Battersea : un quartier au cœur des projets de reconquête des berges de la Tamise
Relié à la rive nord de la Tamise par le Chelsea Bridge (1858) et l’Albert Bridge (1873), le parc de Battersea est créé à l’initiative de la Reine Victoria et est inauguré en 1858. Il est prévu pour améliorer les conditions de vie des habitants de Chelsea et accompagne le développement d’un habitat résidentiel dans le quartier de Battersea alors que la métropole londonienne connaît une croissance spectaculaire à l’époque victorienne.
Il est encore aujourd'hui l’un des plus grands parcs de la ville de Londres. Ouvert sur la Tamise, c’est un parc très paysager qui compte de nombreux espaces aménagés pour les enfants, des installations sportives, mais aussi des espaces pour la détente visible sur l’image satellite.
Il constitue aujourd’hui un trait d’union entre les différents projets de reconquête des anciennes berges industrielles de la Tamise qui doivent permettre de retrouver une continuité de circulation le long du fleuve par le développement des mobilités douces dans le cadre d’une politique visant à réduire la pollution atmosphérique de la ville. En effet, à l’est de Battersea Park s’étend tout un périmètre aux paysages encore très marqués par l’époque industrielle : le périmètre de régénération Vauxhall, Nine Elms, Battersea PowerStation.

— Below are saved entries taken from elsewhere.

-- ==== Sys2Proof/Machine/State.lean ====
section
/-! DEFINITION. The state of SGE/FSR and of the host that drives it (spec 10_state.md R10 to R17, R28, R30), the reasons a
step can stop, and the state after reset. -/

namespace Sys2Proof.Machine

/-- The contents of one buffer space: (offset, byte) pairs with rising offsets and no byte 0x00 listed; an offset that is
not listed reads 0x00 (entry 3: DESIGN CHOICE). -/
abbrev Memory := List Host.Cell

/-- An address as a host program writes it: a space and an offset, or a row and a column of GRID (20_memory.md section 1,
R43). The numbers are not bounded here: an access outside a space is refused when it is made (R44). -/
inductive Loc where
  | txt (o : Nat)
  | lbl (o : Nat)
  | fsp (o : Nat)
  | grid (r x : Nat)
  deriving DecidableEq, Repr

/-- The registers of the block, any of which the host's GET may name (R13 to R15, R85; entry 24). -/
inductive Reg where
  | free
  | total
  | kbf
  | tlen
  | res
  | geo
  | llen
  | status
  deriving DecidableEq, Repr

/-- One action of the host between operations (30_encoding.md R85, 20_memory.md R44, 70_reset_and_hazards.md R231). -/
inductive HostAction where
  /-- Issue a command word (R80). -/
  | command (w : Word)
  /-- SET FREE, v (R13). -/
  | setFree (v : BitVec 64)
  /-- SET TOTAL, v (R13). -/
  | setTotal (v : BitVec 64)
  /-- SET KBF, v (R13). -/
  | setKbf (v : BitVec 16)
  /-- SET TLEN, v (R13). -/
  | setTlen (v : BitVec 8)
  /-- PUT of one byte (R44). -/
  | put (l : Loc) (b : Byte)
  /-- GET of one byte (R44). -/
  | get (l : Loc)
  /-- GET of a register (R85). -/
  | getReg (r : Reg)
  /-- IF STATUS: leave out the next n actions when (STATUS = code) has the truth value given (R85; entry 18). -/
  | skipIf (equal : Bool) (code : Byte) (n : Nat)
  /-- The reset event (R230, R231). -/
  | reset
  deriving DecidableEq, Repr

/-- Everything the spec gives the machine, and three fields of the model's own for the host (pending, received) and for
the free values of a reset event (resets). The constant tables are Config.glyph and Config.geom (R26). -/
structure State where
  /-- FREE, an operand of FSRENDER (R13). -/
  free   : BitVec 64
  /-- TOTAL, an operand of FSRENDER (R13). -/
  total  : BitVec 64
  /-- KBF, the unit factor, an operand of FSRENDER (R13). -/
  kbf    : BitVec 16
  /-- TLEN, the length of the input string (R13). -/
  tlen   : BitVec 8
  /-- RES, the result of CHARMASK (R14). -/
  res    : BitVec 16
  /-- GEO, the result of SEGGEOM (R14, R70). -/
  geo    : BitVec 32
  /-- LLEN, the line length DECRENDER gives (R14). -/
  llen   : BitVec 7
  /-- STATUS, the outcome of the last operation (R15). -/
  status : BitVec 8
  /-- Space TXT (R40). -/
  txt    : Memory
  /-- Space LBL (R41). -/
  lbl    : Memory
  /-- Space FSP (R42). -/
  fsp    : Memory
  /-- Space GRID, the byte GRID[r][x] at offset 73 * r + x (R43; entry 16). -/
  grid   : Memory
  /-- What the host still has to do, oldest first (R10, R12, R53; entry 1). -/
  pending  : List HostAction
  /-- What the host's reads have returned, oldest first (R44; entry 17). -/
  received : List (BitVec 64)
  /-- How many reset events have happened; indexes the free values they leave (entry 6). -/
  resets   : Nat
  deriving DecidableEq, Repr

/-- Reasons a step could end in a fault. There are none: the block has no trap and nothing in the spec stops it
(60_exceptions.md R205, R207, R212; entry 20). -/
inductive Fault where
  deriving DecidableEq, Repr

/-- Reasons a step has no meaning. -/
inductive Refusal where
  /-- An operation without a meaning yet. Raised by no arm of exec: safe. -/
  | notModelled (mnemonic : String)
  /-- ENCRAW with 13 to 24 groups: R119 gives the band no step and no outcome (U1). Raised by ENCRAW: safe. -/
  | rawGroupsBeyondLabel
  /-- FSRENDER with FREE > TOTAL > 0: R144 gives it no result (U2). Raised by FSRENDER: safe. -/
  | freeAboveTotal
  /-- FSRENDER with TOTAL > 0 and KBF = 0: R144 gives it no result (U3). Raised by FSRENDER: safe. -/
  | zeroUnitFactor
  /-- A host access to an offset outside a space: R44 refuses it (U10). Raised by PUT and GET: safe. -/
  | accessOutsideSpace
  /-- A host write to GRID: R44 refuses it (U10). Raised by PUT: safe. -/
  | hostWriteToGrid
  deriving DecidableEq, Repr

/-- The machine right after reset: STATUS is 0x00 (R30, R230). Every other register and byte is unspecified by R30 and
holds 0 here (entries 2 and 3: DESIGN CHOICE), and the host has nothing to do yet (entry 1). -/
def State.reset : State where
  free   := 0#64
  total  := 0#64
  kbf    := 0#16
  tlen   := 0#8
  res    := 0#16
  geo    := 0#32
  llen   := 0#7
  status := 0x00#8
  txt    := []
  lbl    := []
  fsp    := []
  grid   := []
  pending  := []
  received := []
  resets   := 0

end Sys2Proof.Machine
end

Un quartier populaire et industriel qui se paupérise dans les années 1970
Ce quartier a connu de très importantes destructions pendant la Seconde Guerre mondiale qui ont fait disparaître une grande partie des habitats résidentiels de l’époque victorienne et ont libéré de nombreux espaces. Comme ailleurs dans la ville, l’Etat-providence britannique au lendemain de la guerre fait le choix de construire dans ces terrains libérés par les bombardements des councils estates, ou logements sociaux. On les reconnaît sur l’image satellite à la forme allongée des immeubles en bâton entourés d’espaces verts qui occupent de grandes parcelles délimitées par des rues alors que seuls de petits passages piétonniers assurent la circulation en leur sein.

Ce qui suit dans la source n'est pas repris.